Wired: Hawking: Unintelligent life is likely on other planets.  "Famed astrophysicist Stephen Hawking has been thinking a lot about the cosmic question, 'Are we alone?' The answer is probably not, he says."  However the probability of intelligent life is low, "'Primitive life is very common and intelligent life is fairly rare,' he then quickly added: 'Some would say it has yet to occur on earth.'"  And some would say there was intelligent life on Earth, but it is becoming increasingly rare... 

From Tim Oren: Go as a Business Metaphor.  "The whole board is the available market. The stones played down are investment and expense to go after the market. A space surrounded is the net margin achieved by a product or company (the group). Too little space, and you're squeezed out of the market. Too much margin, and you are inviting competition to jump into your space."  I've never played Go, but I can appreciate the metaphor.  It is interesting to contemplate as we watch Microsoft try to buy Yahoo, and Google, and Apple...  what is their strategy? 
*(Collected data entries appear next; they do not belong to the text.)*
-- ==== Sys2Proof/Laws/Encoding.lean ====
section
/-! SUPPORT. The command word as a number, and its three fields read back. -/

namespace Sys2Proof

/-- A command word as a number: its fields at their places (R80). -/
theorem commandWord_toNat (op : BitVec 8) (b a : BitVec 12) :
    (commandWord op b a).toNat = op.toNat * 2 ^ 24 + b.toNat * 2 ^ 12 + a.toNat := by
  simp only [commandWord, BitVec.toNat_append]
  rw [← Nat.shiftLeft_add_eq_or_of_lt a.isLt, ← Nat.shiftLeft_add_eq_or_of_lt b.isLt]
  simp only [Nat.shiftLeft_eq]; ring

/-- Each field of a word put together is the field put in. -/
@[simp] theorem opField_commandWord (op : BitVec 8) (b a : BitVec 12) : opField (commandWord op b a) = op := by
  apply BitVec.eq_of_toNat_eq
  have := a.isLt; have := b.isLt; have := op.isLt
  simp only [opField, BitVec.extractLsb'_toNat, commandWord_toNat, Nat.shiftRight_eq_div_pow]
  omega

@[simp] theorem bField_commandWord (op : BitVec 8) (b a : BitVec 12) : bField (commandWord op b a) = b := by
  apply BitVec.eq_of_toNat_eq
  have := a.isLt; have := b.isLt; have := op.isLt
  simp only [bField, BitVec.extractLsb'_toNat, commandWord_toNat, Nat.shiftRight_eq_div_pow]
  omega

@[simp] theorem aField_commandWord (op : BitVec 8) (b a : BitVec 12) : aField (commandWord op b a) = a := by
  apply BitVec.eq_of_toNat_eq
  have := a.isLt; have := b.isLt; have := op.isLt
  simp only [aField, BitVec.extractLsb'_toNat, commandWord_toNat, Nat.shiftRight_eq_div_pow]
  omega

end Sys2Proof
end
You won't believe this, but there is a TV show I care about - the Sarah Connor Chronicles.  I thought this show was pretty excellent.  Apparently it will come back for a second season.  Yay.  You might say it was not terminated :) 

Having you been following this?  Amateur Hour over at Twitter.  The back story is that Twitter has been down lately, or almost down, or half down, or something like that, and the techno-cognoscenti who use it are up in arms.  The CTO has left (quit or pushed, who knows) and the VP/Engineering has left, and things are unsettled.  Underlying all this is the unappreciated root cause; Twitter is written in Ruby, which is slow and doesn't scale.  As Twitter has grown, this has become a problem.  There is a rewrite in their future if they want to stay alive... 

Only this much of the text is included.